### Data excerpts
-- ==== Sys2Proof/Tests/Slice0.lean ====
section
/-! SUPPORT. Tests of single operations against 95_test_vectors.md, and for every statement with hypotheses a state that meets
them. Expected values are the spec's own: FR, FA, PD, CE, WD and LC name its vectors. -/

namespace Sys2Proof.Tests

open Sys2Proof Sys2Proof.Machine

/-! ## The vectors' setting: their parameters (95_test_vectors.md; the register addresses are any seven bytes) -/

/-- `RB` .. `RY` are 1 to 7. -/
def testParams : Params := ⟨1, 2, 3, 4, 5, 6, 7, 50, 50, 50, 100, .f32Stepwise⟩

/-- The power-on block. -/
def powerOn : State := { State.reset with params := testParams, txAnswers := [.ok], reinitAnswers := [.ok] }

/-- The fresh block: after `CREATE 1, 0` and `ENABLE 1` at 0. -/
def fresh : State := { powerOn with created := true, enabled := true, respTimeout := 100 }

/-- The state at another time. -/
def atTime (t : Nat) (s : State) : State := { s with tAbs := t }

/-- The state after an instruction that answers a next state. -/
def after (i : Instr) (s : State) : State :=
  match exec i s with
  | .next t => t
  | .fault _ => s
  | .refused _ => s

/-- The state after one step that answers a next state. -/
def stepped (s : State) : State :=
  match step s with
  | .next t => t
  | .fault _ => s
  | .refused _ => s

/-- The fresh block with a configuration sequence pending since `now = 100`. -/
def pending (phase : CePhase) : State :=
  { atTime 100 fresh with
    cePhase := phase, ceFrame := ⟨0xFF, 0xAA, 2, 6, 0⟩, ceT0 := 100, ceOp := .setRate
    turns := [⟨50, .sequencer⟩, ⟨50, .sequencer⟩, ⟨50, .sequencer⟩], txAnswers := [.ok, .ok] }

/-! ## WellFormed: each check refuses an ill-formed term -/

theorem test_wf_refuses_long_feed (b : Byte) : (Instr.feed (List.replicate 65536 b)).wf = false := by
  simp only [Instr.wf, feedLengthOk, List.length_replicate]
  decide
theorem test_wf_admits_longest_feed (b : Byte) : (Instr.feed (List.replicate 65535 b)).wf = true := by
  simp only [Instr.wf, feedLengthOk, List.length_replicate]
  decide
theorem test_wf_refuses_decoded_tags :
    [0x51, 0x52, 0x53, 0x54].map (fun tag => (Instr.frameOther tag 0 0 0 0 0).wf) = [false, false, false, false] := by
  decide
theorem test_wf_refuses_unlock_as_write : (Instr.cmdWrite 0x69 0xB588).wf = false := by decide
theorem test_wf_refuses_save_as_write : (Instr.cmdWrite 0x00 0x0000).wf = false := by decide
theorem test_wf_refuses_read_request_as_write : (Instr.cmdWrite 0x27 0x00FF).wf = false := by decide

/-! ## Decoding: words written out from 30_encoding.md R91, R95 to R98, R100, R101 -/

theorem test_decode_create : decodeHost [0x01, 0x01, 0xFA, 0x00, 0x00, 0x00] = .ok (.create 1 250, []) := by decide
theorem test_decode_enable : decodeHost [0x02, 0x01, 0x02] = .ok (.enable 1, [0x02]) := by decide
theorem test_decode_feed : decodeHost [0x03, 0x02, 0x00, 0x55, 0x51, 0x12] = .ok (.feed [0x55, 0x51], [0x12]) := by decide
theorem test_decode_get : decodeHost [0x04, 0x0C] = .ok (.get 0x0C, []) := by decide
theorem test_decode_status : decodeHost [0x05, 0x09] = .ok (.status 0x09, []) := by decide
theorem test_decode_wdtInit : decodeHost [0x10, 0xE8, 0x03, 0x00, 0x00] = .ok (.wdtInit 1000, []) := by decide
theorem test_decode_wdtEnable : decodeHost [0x11, 0x01] = .ok (.wdtEnable 1, []) := by decide
theorem test_decode_wdtCheck : decodeHost [0x12] = .ok (.wdtCheck, []) := by decide
theorem test_decode_setBaud : decodeHost [0x20, 0x06, 0x00, 0x00, 0x00] = .ok (.setBaud 6, []) := by decide
theorem test_decode_setRate : decodeHost [0x21, 0x0A, 0x00, 0x00, 0x00] = .ok (.setRate 10, []) := by decide
theorem test_decode_setContent : decodeHost [0x22, 0x00, 0x01, 0x00, 0x00] = .ok (.setContent 256, []) := by decide
theorem test_decode_setBandwidth :
    decodeHost [0x23, 0x00, 0x00, 0x01, 0x02] = .ok (.setBandwidth 0x02010000, []) := by decide
theorem test_decode_calibrations :
    [0x24, 0x25, 0x26, 0x27, 0x28, 0x29, 0x2A].map (fun op => decodeHost [op]) =
      [.ok (.accCalStart, []), .ok (.accCalStop, []), .ok (.magCalStart, []), .ok (.magCalStop, []),
        .ok (.manualCalEnter, []), .ok (.manualCalExit, []), .ok (.zeroYaw, [])] := by decide
theorem test_decode_readReg : decodeHost [0x2B, 0x34, 0x00, 0x00, 0x00] = .ok (.readReg 0x34, []) := by decide
/-- FR-15. -/
theorem test_decode_frameAcc :
    decodeFrame [0x55, 0x51, 0x00, 0x08, 0x00, 0xF8, 0xFF, 0x7F, 0x00, 0x00, 0x24] =
      .ok (.frameAcc 2048 (-2048) 32767 0 0x24, []) := by decide
/-- FR-1. -/
theorem test_decode_frameGyro :
    decodeFrame [0x55, 0x52, 0x00, 0x00, 0x00, 0x00, 0x00, 0x40, 0x00, 0x00, 0xE7] =
      .ok (.frameGyro 0 0 16384 0 0xE7, []) := by decide
/-- FR-16. -/
theorem test_decode_frameAngle :
    decodeFrame [0x55, 0x53, 0x00, 0x00, 0x00, 0x00, 0x00, 0x40, 0x02, 0x01, 0xEB] =
      .ok (.frameAngle 0 0 16384 0x0102 0xEB, []) := by decide
/-- FR-4. -/
theorem test_decode_frameMag :
    decodeFrame [0x55, 0x54, 0x64, 0x00, 0x9C, 0xFF, 0x00, 0x00, 0x54, 0x01, 0xFD] =
      .ok (.frameMag 100 (-100) 0 340 0xFD, []) := by decide
/-- FR-13: the header value is a tag like any other. -/
theorem test_decode_frameOther :
    decodeFrame [0x55, 0x55, 0, 0, 0, 0, 0, 0, 0, 0, 0xAA] = .ok (.frameOther 0x55 0 0 0 0 0xAA, []) := by decide
theorem test_decode_cmdUnlock : decodeCommand [0xFF, 0xAA, 0x69, 0x88, 0xB5] = .ok (.cmdUnlock, []) := by decide
theorem test_decode_cmdSave : decodeCommand [0xFF, 0xAA, 0x00, 0x00, 0x00] = .ok (.cmdSave, []) := by decide
theorem test_decode_cmdReadReq : decodeCommand [0xFF, 0xAA, 0x27, 0x34, 0x00] = .ok (.cmdReadReq 0x34, []) := by decide
theorem test_decode_cmdWrite : decodeCommand [0xFF, 0xAA, 0x27, 0x34, 0x01] = .ok (.cmdWrite 0x27 0x0134, []) := by decide
/-- RS-1 to RS-5. -/
theorem test_decode_reserved :
    [0x00, 0x06, 0x0F, 0x13, 0x1F, 0x2C, 0xFF].map (fun op => decodeHost [op]) =
      [0x00, 0x06, 0x0F, 0x13, 0x1F, 0x2C, 0xFF].map (fun op => .error (.reservedOperation op)) := by decide
theorem test_decode_incomplete : decodeHost [0x21, 0x06, 0x00] = .error .incomplete := by decide
theorem test_encode_feed : encode (.feed [0x55, 0x51]) = [0x03, 0x02, 0x00, 0x55, 0x51] := by decide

### Problem details
All of the data is to be transcribed exactly as written.

### Exercise output
-- ==== Sys2Proof/Tests/Slice0.lean ====
section
/-! SUPPORT. Tests of single operations against 95_test_vectors.md, and for every statement with hypotheses a state that meets
them. Expected values are the spec's own: FR, FA, PD, CE, WD and LC name its vectors. -/

namespace Sys2Proof.Tests

open Sys2Proof Sys2Proof.Machine

/-! ## The vectors' setting: their parameters (95_test_vectors.md; the register addresses are any seven bytes) -/

/-- `RB` .. `RY` are 1 to 7. -/
def testParams : Params := ⟨1, 2, 3, 4, 5, 6, 7, 50, 50, 50, 100, .f32Stepwise⟩

/-- The power-on block. -/
def powerOn : State := { State.reset with params := testParams, txAnswers := [.ok], reinitAnswers := [.ok] }

/-- The fresh block: after `CREATE 1, 0` and `ENABLE 1` at 0. -/
def fresh : State := { powerOn with created := true, enabled := true, respTimeout := 100 }

/-- The state at another time. -/
def atTime (t : Nat) (s : State) : State := { s with tAbs := t }

/-- The state after an instruction that answers a next state. -/
def after (i : Instr) (s : State) : State :=
  match exec i s with
  | .next t => t
  | .fault _ => s
  | .refused _ => s

/-- The state after one step that answers a next state. -/
def stepped (s : State) : State :=
  match step s with
  | .next t => t
  | .fault _ => s
  | .refused _ => s

/-- The fresh block with a configuration sequence pending since `now = 100`. -/
def pending (phase : CePhase) : State :=
  { atTime 100 fresh with
    cePhase := phase, ceFrame := ⟨0xFF, 0xAA, 2, 6, 0⟩, ceT0 := 100, ceOp := .setRate
    turns := [⟨50, .sequencer⟩, ⟨50, .sequencer⟩, ⟨50, .sequencer⟩], txAnswers := [.ok, .ok] }

/-! ## WellFormed: each check refuses an ill-formed term -/

theorem test_wf_refuses_long_feed (b : Byte) : (Instr.feed (List.replicate 65536 b)).wf = false := by
  simp only [Instr.wf, feedLengthOk, List.length_replicate]
  decide
theorem test_wf_admits_longest_feed (b : Byte) : (Instr.feed (List.replicate 65535 b)).wf = true := by
  simp only [Instr.wf, feedLengthOk, List.length_replicate]
  decide
theorem test_wf_refuses_decoded_tags :
    [0x51, 0x52, 0x53, 0x54].map (fun tag => (Instr.frameOther tag 0 0 0 0 0).wf) = [false, false, false, false] := by
  decide
theorem test_wf_refuses_unlock_as_write : (Instr.cmdWrite 0x69 0xB588).wf = false := by decide
theorem test_wf_refuses_save_as_write : (Instr.cmdWrite 0x00 0x0000).wf = false := by decide
theorem test_wf_refuses_read_request_as_write : (Instr.cmdWrite 0x27 0x00FF).wf = false := by decide

/-! ## Decoding: words written out from 30_encoding.md R91, R95 to R98, R100, R101 -/

theorem test_decode_create : decodeHost [0x01, 0x01, 0xFA, 0x00, 0x00, 0x00] = .ok (.create 1 250, []) := by decide
theorem test_decode_enable : decodeHost [0x02, 0x01, 0x02] = .ok (.enable 1, [0x02]) := by decide
theorem test_decode_feed : decodeHost [0x03, 0x02, 0x00, 0x55, 0x51, 0x12] = .ok (.feed [0x55, 0x51], [0x12]) := by decide
theorem test_decode_get : decodeHost [0x04, 0x0C] = .ok (.get 0x0C, []) := by decide
theorem test_decode_status : decodeHost [0x05, 0x09] = .ok (.status 0x09, []) := by decide
theorem test_decode_wdtInit : decodeHost [0x10, 0xE8, 0x03, 0x00, 0x00] = .ok (.wdtInit 1000, []) := by decide
theorem test_decode_wdtEnable : decodeHost [0x11, 0x01] = .ok (.wdtEnable 1, []) := by decide
theorem test_decode_wdtCheck : decodeHost [0x12] = .ok (.wdtCheck, []) := by decide
theorem test_decode_setBaud : decodeHost [0x20, 0x06, 0x00, 0x00, 0x00] = .ok (.setBaud 6, []) := by decide
theorem test_decode_setRate : decodeHost [0x21, 0x0A, 0x00, 0x00, 0x00] = .ok (.setRate 10, []) := by decide
theorem test_decode_setContent : decodeHost [0x22, 0x00, 0x01, 0x00, 0x00] = .ok (.setContent 256, []) := by decide
theorem test_decode_setBandwidth :
    decodeHost [0x23, 0x00, 0x00, 0x01, 0x02] = .ok (.setBandwidth 0x02010000, []) := by decide
theorem test_decode_calibrations :
    [0x24, 0x25, 0x26, 0x27, 0x28, 0x29, 0x2A].map (fun op => decodeHost [op]) =
      [.ok (.accCalStart, []), .ok (.accCalStop, []), .ok (.magCalStart, []), .ok (.magCalStop, []),
        .ok (.manualCalEnter, []), .ok (.manualCalExit, []), .ok (.zeroYaw, [])] := by decide
theorem test_decode_readReg : decodeHost [0x2B, 0x34, 0x00, 0x00, 0x00] = .ok (.readReg 0x34, []) := by decide
/-- FR-15. -/
theorem test_decode_frameAcc :
    decodeFrame [0x55, 0x51, 0x00, 0x08, 0x00, 0xF8, 0xFF, 0x7F, 0x00, 0x00, 0x24] =
      .ok (.frameAcc 2048 (-2048) 32767 0 0x24, []) := by decide
/-- FR-1. -/
theorem test_decode_frameGyro :
    decodeFrame [0x55, 0x52, 0x00, 0x00, 0x00, 0x00, 0x00, 0x40, 0x00, 0x00, 0xE7] =
      .ok (.frameGyro 0 0 16384 0 0xE7, []) := by decide
/-- FR-16. -/
theorem test_decode_frameAngle :
    decodeFrame [0x55, 0x53, 0x00, 0x00, 0x00, 0x00, 0x00, 0x40, 0x02, 0x01, 0xEB] =
      .ok (.frameAngle 0 0 16384 0x0102 0xEB, []) := by decide
/-- FR-4. -/
theorem test_decode_frameMag :
    decodeFrame [0x55, 0x54, 0x64, 0x00, 0x9C, 0xFF, 0x00, 0x00, 0x54, 0x01, 0xFD] =
      .ok (.frameMag 100 (-100) 0 340 0xFD, []) := by decide
/-- FR-13: the header value is a tag like any other. -/
theorem test_decode_frameOther :
    decodeFrame [0x55, 0x55, 0, 0, 0, 0, 0, 0, 0, 0, 0xAA] = .ok (.frameOther 0x55 0 0 0 0 0xAA, []) := by decide
theorem test_decode_cmdUnlock : decodeCommand [0xFF, 0xAA, 0x69, 0x88, 0xB5] = .ok (.cmdUnlock, []) := by decide
theorem test_decode_cmdSave : decodeCommand [0xFF, 0xAA, 0x00, 0x00, 0x00] = .ok (.cmdSave, []) := by decide
theorem test_decode_cmdReadReq : decodeCommand [0xFF, 0xAA, 0x27, 0x34, 0x00] = .ok (.cmdReadReq 0x34, []) := by decide
theorem test_decode_cmdWrite : decodeCommand [0xFF, 0xAA, 0x27, 0x34, 0x01] = .ok (.cmdWrite 0x27 0x0134, []) := by decide
/-- RS-1 to RS-5. -/
theorem test_decode_reserved :
    [0x00, 0x06, 0x0F, 0x13, 0x1F, 0x2C, 0xFF].map (fun op => decodeHost [op]) =
      [0x00, 0x06, 0x0F, 0x13, 0x1F, 0x2C, 0xFF].map (fun op => .error (.reservedOperation op)) := by decide
theorem test_decode_incomplete : decodeHost [0x21, 0x06, 0x00] = .error .incomplete := by decide
theorem test_encode_feed : encode (.feed [0x55, 0x51]) = [0x03, 0x02, 0x00, 0x55, 0x51] := by decide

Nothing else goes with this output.